» **WHAT TO DO**: Beginning with the first line of the entries below, quote each line until you reach and include the line with "def issue (i".

*** EXTRACTED MATERIAL ***

-- ==== Sys2Proof/Machine/HostSequences.lean ====
section
/-! DEFINITION. The spec's notation for host sequences, each line as the events it stands for (`30_encoding.md` R88, R89,
R90), the sequences that obtain the parameters of a blit (`45_host_recipes.md` R191, R193, R194), and a host that carries out
the one of R191 with its two checks of `OK`. Log entry 26. -/

namespace Sys2Proof.Machine

/-- `WR reg, value` (R88). -/
def wr (r : Reg) (v : Word) : List Event := [.access (.write (Config.base + r.offset) 4 v)]

/-- `RD reg` (R88). -/
def rd (r : Reg) : List Event := [.access (.read (Config.base + r.offset) 4)]

/-- `CMD mnemonic` (R88). -/
def issue (i : Instr) : List Event := wr .cmd (encode i)

/-- `WAIT` (R88): the polling ends with the `STATUS` read that follows the completion; the reads before it, which return
`BUSY = 1`, are left out (log entry 19). -/
def wait : List Event := .completion :: rd .status

/-- `RUN mnemonic` (R89). -/
def run (i : Instr) : List Event := issue i ++ wait

/-- `SETMAT` (R89): nine writes in index order. -/
def setMat (m : Mat3 Word) : List Event := nineIndices.flatMap fun k => wr (.mat k) (m.get k)

/-- `SETOPM` (R89). -/
def setOpm (m : Mat3 Word) : List Event := nineIndices.flatMap fun k => wr (.opm k) (m.get k)

/-- `SETRECTA` (R89). -/
def setRectA (q : Quad Word) : List Event := fourIndices.flatMap fun k => wr (.rectA k) (q.get k)

/-- `SETRECTB` (R89). -/
def setRectB (q : Quad Word) : List Event := fourIndices.flatMap fun k => wr (.rectB k) (q.get k)

/-- `SETBUF` (R89). -/
def setBuf (w h : Word) : List Event := wr .bufW w ++ wr .bufH h

/-- `SETSRC` (R89). -/
def setSrc (i : Fin 4) (x y : Word) : List Event := wr (.srcX i) x ++ wr (.srcY i) y

/-- `SETDST` (R89). -/
def setDst (i : Fin 4) (x y : Word) : List Event := wr (.dstX i) x ++ wr (.dstY i) y

/-- `CLRDONE` (R89). -/
def clrDone : List Event := wr .status 0x00000002

/-- `CLRFLAGS` (R89): clears `DONE`, `ILL`, `QOVF`. -/
def clrFlags : List Event := wr .status 0x0000001A

/-- One transform step of a forward matrix (R191). -/
inductive TransformStep where
  | translate (x y : Word)
  | scale (sx sy : Word)
  | rotate (degrees : Word)
  | perspective (px py : Word)
  deriving DecidableEq, Repr

/-- How a host builds the forward matrix, source to destination (R191): from the identity by transform steps, or by the
solver from four point pairs. -/
inductive ForwardMatrix where
  | steps (l : List TransformStep)
  | points (src dst : Quad (Point Word))
  deriving DecidableEq, Repr

/-- The operands of a transform step and its command (R191). -/
def transformStep : TransformStep → List Event
  | .translate x y => wr .opa x ++ wr .opb y ++ run .mtrans
  | .scale sx sy => wr .opa sx ++ wr .opb sy ++ run .mscale
  | .rotate degrees => wr .deg degrees ++ run .mrot
  | .perspective px py => wr .opa px ++ wr .opb py ++ run .mpersp

/-- The forward matrix put into `MAT` (R191, first two lines). With point pairs the last event is the read of `STATUS` in
which the host checks `OK`. -/
def buildForward : ForwardMatrix → List Event
  | .steps l => run .mident ++ l.flatMap transformStep
  | .points src dst =>
    fourIndices.flatMap (fun i => setSrc i (src.get i).x (src.get i).y)
      ++ fourIndices.flatMap (fun i => setDst i (dst.get i).x (dst.get i).y) ++ run .msolve

/-- The destination rectangle computed from the matrix in `MAT`; the last event is `RD STATUS` (R191, third line). -/
def projectRect (rect : Quad Word) (w h : Word) : List Event := setRectA rect ++ setBuf w h ++ run .area ++ rd .status

/-- `RD RECTO[0..3]` (R191). -/
def readRect : List Event := fourIndices.flatMap fun k => rd (.rectO k)

/-- The matrix in `MAT` encoded; the last event is `RD STATUS` (R191, last line). -/
def encodeMatrix : List Event := run .qenc ++ rd .status

/-- The forward matrix in `MAT` inverted and encoded (R191, last two lines). -/
def encodeForward : List Event := run .minv ++ encodeMatrix

/-- `RD COMP[0..8]` (R191). -/
def readComp : List Event := nineIndices.flatMap fun k => rd (.comp k)

/-- The parameters of a blit from a forward matrix already in `MAT` (R191, from `SETRECTA` on), for a host that finds
`OK = 1` after AREA. -/
def blitParameters (rect : Quad Word) (w h : Word) : List Event :=
  projectRect rect w h ++ readRect ++ encodeForward ++ readComp

/-- The whole sequence of R191, for a host that finds `OK = 1` wherever it checks. -/
def blitSequence (f : ForwardMatrix) (rect : Quad Word) (w h : Word) : List Event :=
  buildForward f ++ blitParameters rect w h

/-- The nine words of a host that has the inverse matrix: no MINV and no AREA (R193, R199). -/
def encodeInverse (inv : Mat3 Word) : List Event := setMat inv ++ encodeMatrix ++ readComp

/-- The rectangle for a host that has only the inverse matrix, which it loads again afterwards: the exact way of the two of
R194. For a host that finds `OK = 1` after AREA. -/
def rectFromInverse (inv : Mat3 Word) (rect : Quad Word) (w h : Word) : List Event :=
  setMat inv ++ run .minv ++ projectRect rect w h ++ readRect ++ setMat inv

/-! ### A host that decides by what it reads -/

/-- What carrying out some events leaves: the machine, and the words the host has read, the first read first. -/
structure HostRun where
  state : State
  reads : List Word
  deriving DecidableEq, Repr

/-- Going on with a result, if there is one; a fault or a refusal ends the host's run. -/
def andThen {α β : Type} (o : Host.Outcome α Fault Refusal) (f : α → Host.Outcome β Fault Refusal) :
    Host.Outcome β Fault Refusal :=
  match o with
  | .next a => f a
  | .fault r => .fault r
  | .refused r => .refused r

/-- The word a host has read by an event after which the state is `t`, if the event was a read. -/
def wordRead (e : Event) (t : State) : List Word :=
  match e, t.response with
  | .access (.read _ _), some (.data w) => [w]
  | .access (.read _ _), some .written | .access (.read _ _), none | .access (.write _ _ _), _ | .completion, _
  | .reset, _ => []

/-- The events carried out one by one, and what the host reads by them. The schedule of `s` plays no part. -/
def hostRun : List Event → State → Host.Outcome HostRun Fault Refusal
  | [], s => .next ⟨s, []⟩
  | e :: es, s =>
    andThen { s with schedule := [e] }.advance fun t =>
      andThen (hostRun es t) fun r => .next ⟨r.state, wordRead e t ++ r.reads⟩

/-- `check OK`: bit 2 of the word read last, which is one of `STATUS` (R191, R34). -/
def HostRun.okRead (r : HostRun) : Bool := okBit (r.reads.getLast?.getD 0)

/-- How the host of R191 ends. -/
inductive BlitEnd where
  /-- The solver failed: an error of the host, and nothing more is asked of the block (R157, R195). -/
  | invalidMatrix
  /-- `OK = 0` after AREA: the host stops, a successful no-op (R191, R196). -/
  | noOp
  /-- The parameters: the words of `RECTO`, the word of `STATUS` with `QOVF`, the words of `COMP`. -/
  | parameters (rect : List Word) (status : Word) (comp : List Word)
  deriving DecidableEq, Repr

/-- The host checks `OK` after building the matrix only where MSOLVE has built it (R191). -/
def ForwardMatrix.checked : ForwardMatrix → Bool
  | .steps _ => false
  | .points _ _ => true

/-- The part of R191 after a successful AREA. -/
def finishBlit (s : State) : Host.Outcome (State × BlitEnd) Fault Refusal :=
  andThen (hostRun readRect s) fun a =>
    andThen (hostRun encodeForward a.state) fun b =>
      andThen (hostRun readComp b.state) fun c =>
        .next (c.state, .parameters a.reads (b.reads.getLast?.getD 0) c.reads)

/-- A host that obtains the parameters of one blit (R191). -/
def hostBlit (f : ForwardMatrix) (rect : Quad Word) (w h : Word) (s : State) : Host.Outcome (State × BlitEnd) Fault Refusal :=
  andThen (hostRun (buildForward f) s) fun a =>
    if f.checked && !a.okRead then .next (a.state, .invalidMatrix)
    else
      andThen (hostRun (projectRect rect w h) a.state) fun b =>
        if b.okRead then finishBlit b.state else .next (b.state, .noOp)

end Sys2Proof.Machine
end

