section
/-! PROOF. The elimination, entry by entry (`42_transform_solver.md` R152, R154), and the shape of the system it keeps. -/

namespace Sys2Proof.Machine

variable {a b : Augmented} {pivot row : List F32} {f : F32} {k p r c : Nat}

/-- Eight rows of nine columns (R151). -/
structure Augmented.Shaped (a : Augmented) : Prop where
  length_eq : a.length = 8
  row_length : ∀ row ∈ a, row.length = 9

theorem Augmented.Shaped.length_getD (h : a.Shaped) (hr : r ≤ 7) : (a.getD r []).length = 9 := by
  rw [List.getD_eq_getElem _ _ (by have := h.length_eq; omega)]
  exact h.row_length _ (List.getElem_mem _)

/-- A system is given by its rows. -/
theorem shaped_iff : a.Shaped ↔ a.length = 8 ∧ ∀ r ≤ 7, (a.getD r []).length = 9 := by
  refine ⟨fun h => ⟨h.length_eq, fun r => h.length_getD⟩, fun ⟨hlength, hrows⟩ => ⟨hlength, fun row hrow => ?_⟩⟩
  obtain ⟨r, hr, rfl⟩ := List.getElem_of_mem hrow
  rw [← List.getD_eq_getElem _ [] hr]
  exact hrows r (by omega)

/-! ### The exchange of rows -/

theorem swap_le (hk : k ≤ 7) (hp : p ≤ 7) (hr : r ≤ 7) : Equiv.swap k p r ≤ 7 := by
  rw [Equiv.swap_apply_def]
  split
  · exact hp
  · split
    · exact hk
    · exact hr

theorem swapRows_getD (h : a.Shaped) (hk : k ≤ 7) (hp : p ≤ 7) :
    (swapRows a k p).getD r [] = a.getD (Equiv.swap k p r) [] := by
  replace hk : k < a.length := by rw [h.length_eq]; omega
  replace hp : p < a.length := by rw [h.length_eq]; omega
  rw [swapRows]
  obtain rfl | hrp := eq_or_ne r p
  · simp [hp]
  · obtain rfl | hrk := eq_or_ne r k
    · simp [hk, hrp.symm]
    · simp [hrp.symm, hrk.symm, Equiv.swap_apply_of_ne_of_ne hrk hrp]

theorem swapRows_entry (h : a.Shaped) (hk : k ≤ 7) (hp : p ≤ 7) :
    (swapRows a k p).entry r c = a.entry (Equiv.swap k p r) c := by
  rw [Augmented.entry, swapRows_getD h hk hp, Augmented.entry]

theorem swapRows_shaped (h : a.Shaped) (hk : k ≤ 7) (hp : p ≤ 7) : (swapRows a k p).Shaped := by
  refine shaped_iff.mpr ⟨by simp [swapRows, h.length_eq], fun r hr => ?_⟩
  rw [swapRows_getD h hk hp]
  exact h.length_getD (swap_le hk hp hr)

/-! ### The reduction -/

theorem reduceRow_length (hpivot : pivot.length = 9) (hrow : row.length = 9) (hk : k ≤ 8) :
    (reduceRow pivot row k f).length = 9 := by
  simp [reduceRow, hpivot, hrow]
  omega

theorem reduceRow_getD (hpivot : pivot.length = 9) (hrow : row.length = 9) (hk : k ≤ 8) (hc : c ≤ 8) :
    (reduceRow pivot row k f).getD c fzero =
      if k ≤ c then fsub (row.getD c fzero) (fmul f (pivot.getD c fzero)) else row.getD c fzero := by
  have htake : (row.take k).length = k := by simp [hrow]; omega
  rw [reduceRow]
  split
  next hkc =>
    rw [List.getD_append_right _ _ _ _ (by omega), htake, List.getD_eq_getElem _ _ (by simp; omega),
      List.getD_eq_getElem _ _ (by omega), List.getD_eq_getElem _ _ (by omega)]
    simp [Nat.add_sub_cancel' hkc]
  next hkc =>
    rw [List.getD_append _ _ _ _ (by omega), List.getD_eq_getElem _ _ (by omega), List.getD_eq_getElem _ _ (by omega),
      List.getElem_take]

theorem reduceBelow_getD (h : a.Shaped) (hr : r ≤ 7) :
    (reduceBelow a k).getD r [] =
      if k < r then reduceRow (a.getD k []) (a.getD r []) k (fdiv (a.entry r k) (a.entry k k)) else a.getD r [] := by
  replace hr : r < a.length := by rw [h.length_eq]; omega
  rw [reduceBelow]
  split
  next hkr =>
    have htake : (a.take (k + 1)).length = k + 1 := by simp; omega
    rw [List.getD_append_right _ _ _ _ (by omega), htake, List.getD_eq_getElem _ _ (by simp; omega)]
    simp [Augmented.entry, Nat.add_sub_cancel' hkr, hr]
  next hkr =>
    have hlt : r < (a.take (k + 1)).length := by simp; omega
    rw [List.getD_append _ _ _ _ hlt, List.getD_eq_getElem _ _ hlt, List.getElem_take, List.getD_eq_getElem _ _ hr]

theorem reduceBelow_shaped (h : a.Shaped) (hk : k ≤ 7) : (reduceBelow a k).Shaped := by
  refine shaped_iff.mpr ⟨by simp [reduceBelow, h.length_eq]; omega, fun r hr => ?_⟩
  rw [reduceBelow_getD h hr]
  split
  · exact reduceRow_length (h.length_getD hk) (h.length_getD hr) (by omega)
  · exact h.length_getD hr

theorem reduceBelow_entry (h : a.Shaped) (hk : k ≤ 7) (hr : r ≤ 7) (hc : c ≤ 8) :
    (reduceBelow a k).entry r c =
      if k < r ∧ k ≤ c then fsub (a.entry r c) (fmul (fdiv (a.entry r k) (a.entry k k)) (a.entry k c))
      else a.entry r c := by
  rw [Augmented.entry, reduceBelow_getD h hr, ite_and]
  split
  · exact reduceRow_getD (h.length_getD hk) (h.length_getD hr) (by omega) hc
  · rfl

/-! ### One step -/

theorem epsilon_eq : F32.ofWord 0x34000000 = epsilon := by decide

theorem eliminateStep_none (h : flt (findPivot a k).2 epsilon = true) : eliminateStep a k = none :=
  if_pos h

theorem eliminateStep_some (h : flt (findPivot a k).2 epsilon = false) :
    eliminateStep a k = some (reduceBelow (swapRows a k (findPivot a k).1) k) :=
  if_neg (Bool.eq_false_iff.mp h)

theorem eliminateStep_inv (h : eliminateStep a k = some b) :
    flt (findPivot a k).2 epsilon = false ∧ b = reduceBelow (swapRows a k (findPivot a k).1) k := by
  cases hpivot : flt (findPivot a k).2 epsilon with
  | true => simp [eliminateStep_none hpivot] at h
  | false =>
    rw [eliminateStep_some hpivot] at h
    exact ⟨rfl, (Option.some.inj h).symm⟩

theorem eliminateStep_shaped (h : eliminateStep a k = some b) (ha : a.Shaped) (hk : k ≤ 7) : b.Shaped := by
  obtain ⟨-, rfl⟩ := eliminateStep_inv h
  exact reduceBelow_shaped (swapRows_shaped ha hk (findPivot_firstLargest a hk).row_le) hk

/-- What a step that does not fail leaves in each entry, by the entries before it (R152). -/
theorem eliminateStep_entry (h : eliminateStep a k = some b) (ha : a.Shaped) (hk : k ≤ 7) (hr : r ≤ 7) (hc : c ≤ 8) :
    let old := fun r c => a.entry (Equiv.swap k (findPivot a k).1 r) c
    b.entry r c = if k < r ∧ k ≤ c then fsub (old r c) (fmul (fdiv (old r k) (old k k)) (old k c)) else old r c := by
  obtain ⟨-, rfl⟩ := eliminateStep_inv h
  have hp := (findPivot_firstLargest a hk).row_le
  rw [reduceBelow_entry (swapRows_shaped ha hk hp) hk hr hc]
  simp only [swapRows_entry ha hk hp]

/-! ### The eight steps -/

theorem eliminate_eq (a : Augmented) :
    eliminate a =
      (((((((eliminateStep a 0).bind fun a => eliminateStep a 1).bind fun a => eliminateStep a 2).bind
        fun a => eliminateStep a 3).bind fun a => eliminateStep a 4).bind fun a => eliminateStep a 5).bind
        fun a => eliminateStep a 6).bind fun a => eliminateStep a 7 := by
  simp [eliminate, Option.bind_assoc]

theorem eliminateSteps_shaped {ks : List Nat} (hks : ∀ k ∈ ks, k ≤ 7) (h : ks.foldlM eliminateStep a = some b)
    (ha : a.Shaped) : b.Shaped := by
  induction ks generalizing a with
  | nil => exact Option.some.inj h ▸ ha
  | cons k ks ih =>
    obtain ⟨a', hstep, hrest⟩ := Option.bind_eq_some_iff.mp h
    rw [List.forall_mem_cons] at hks
    exact ih hks.2 hrest (eliminateStep_shaped hstep ha hks.1)

theorem eliminate_shaped (h : eliminate a = some b) (ha : a.Shaped) : b.Shaped :=
  eliminateSteps_shaped (by decide) h ha

/-- Settles O50: the step is the exchange of rows followed by the reduction. -/
theorem eliminationStepFollowsRule : Obligations.EliminationStepFollowsRule := by
  rw [Obligations.EliminationStepFollowsRule, epsilon_eq]
  refine ⟨eliminate_eq, fun a k hk hlength hrows => ⟨eliminateStep_none, fun hpivot => ?_⟩⟩
  have hstep := eliminateStep_some hpivot
  obtain ⟨hlength', hrows'⟩ := eliminateStep_shaped hstep ⟨hlength, hrows⟩ hk
  exact ⟨_, hstep, hlength', hrows', fun r c hr hc => eliminateStep_entry hstep ⟨hlength, hrows⟩ hk hr hc⟩

end Sys2Proof.Machine
end

section
/-! PROOF. MSOLVE: the system it assembles, the back substitution and the delivered unknowns (`42_transform_solver.md` R151,
R153, R154). -/

namespace Sys2Proof.Machine

variable {s : State} {a : Augmented} {u : List F32}

/-! ### The assembled system -/

theorem assemble_getD (src dst : Quad (Point F32)) (i : Fin 4) :
    (assemble src dst).getD (2 * i.val) [] = rowX (src.get i) (dst.get i) ∧
      (assemble src dst).getD (2 * i.val + 1) [] = rowY (src.get i) (dst.get i) := by
  fin_cases i <;> exact ⟨rfl, rfl⟩

theorem assemble_shaped (src dst : Quad (Point F32)) : (assemble src dst).Shaped where
  length_eq := rfl
  row_length := by simp [assemble, rowX, rowY]

/-! ### Back substitution -/

theorem backSubstitute_length (a : Augmented) : (backSubstitute a).length = 8 := rfl

/-- Each unknown is computed from those above it. -/
theorem backSubstitute_getD (a : Augmented) (k : Fin 8) :
    (backSubstitute a).getD k fzero = solveRow a ((backSubstitute a).drop (k + 1)) k := by
  fin_cases k <;> rfl

theorem drop_finRange_eight (k : Fin 8) :
    (List.finRange 8).drop (k + 1) = (List.finRange 8).filter fun c => decide (k < c) := by
  revert k
  decide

***

» **WORKED SOLUTION**:
-- ==== Sys2Proof/Machine/HostSequences.lean ====
section
/-! DEFINITION. The spec's notation for host sequences, each line as the events it stands for (`30_encoding.md` R88, R89,
R90), the sequences that obtain the parameters of a blit (`45_host_recipes.md` R191, R193, R194), and a host that carries out
the one of R191 with its two checks of `OK`. Log entry 26. -/

namespace Sys2Proof.Machine

/-- `WR reg, value` (R88). -/
def wr (r : Reg) (v : Word) : List Event := [.access (.write (Config.base + r.offset) 4 v)]

/-- `RD reg` (R88). -/
def rd (r : Reg) : List Event := [.access (.read (Config.base + r.offset) 4)]

/-- `CMD mnemonic` (R88). -/
def issue (i : Instr) : List Event := wr .cmd (encode i)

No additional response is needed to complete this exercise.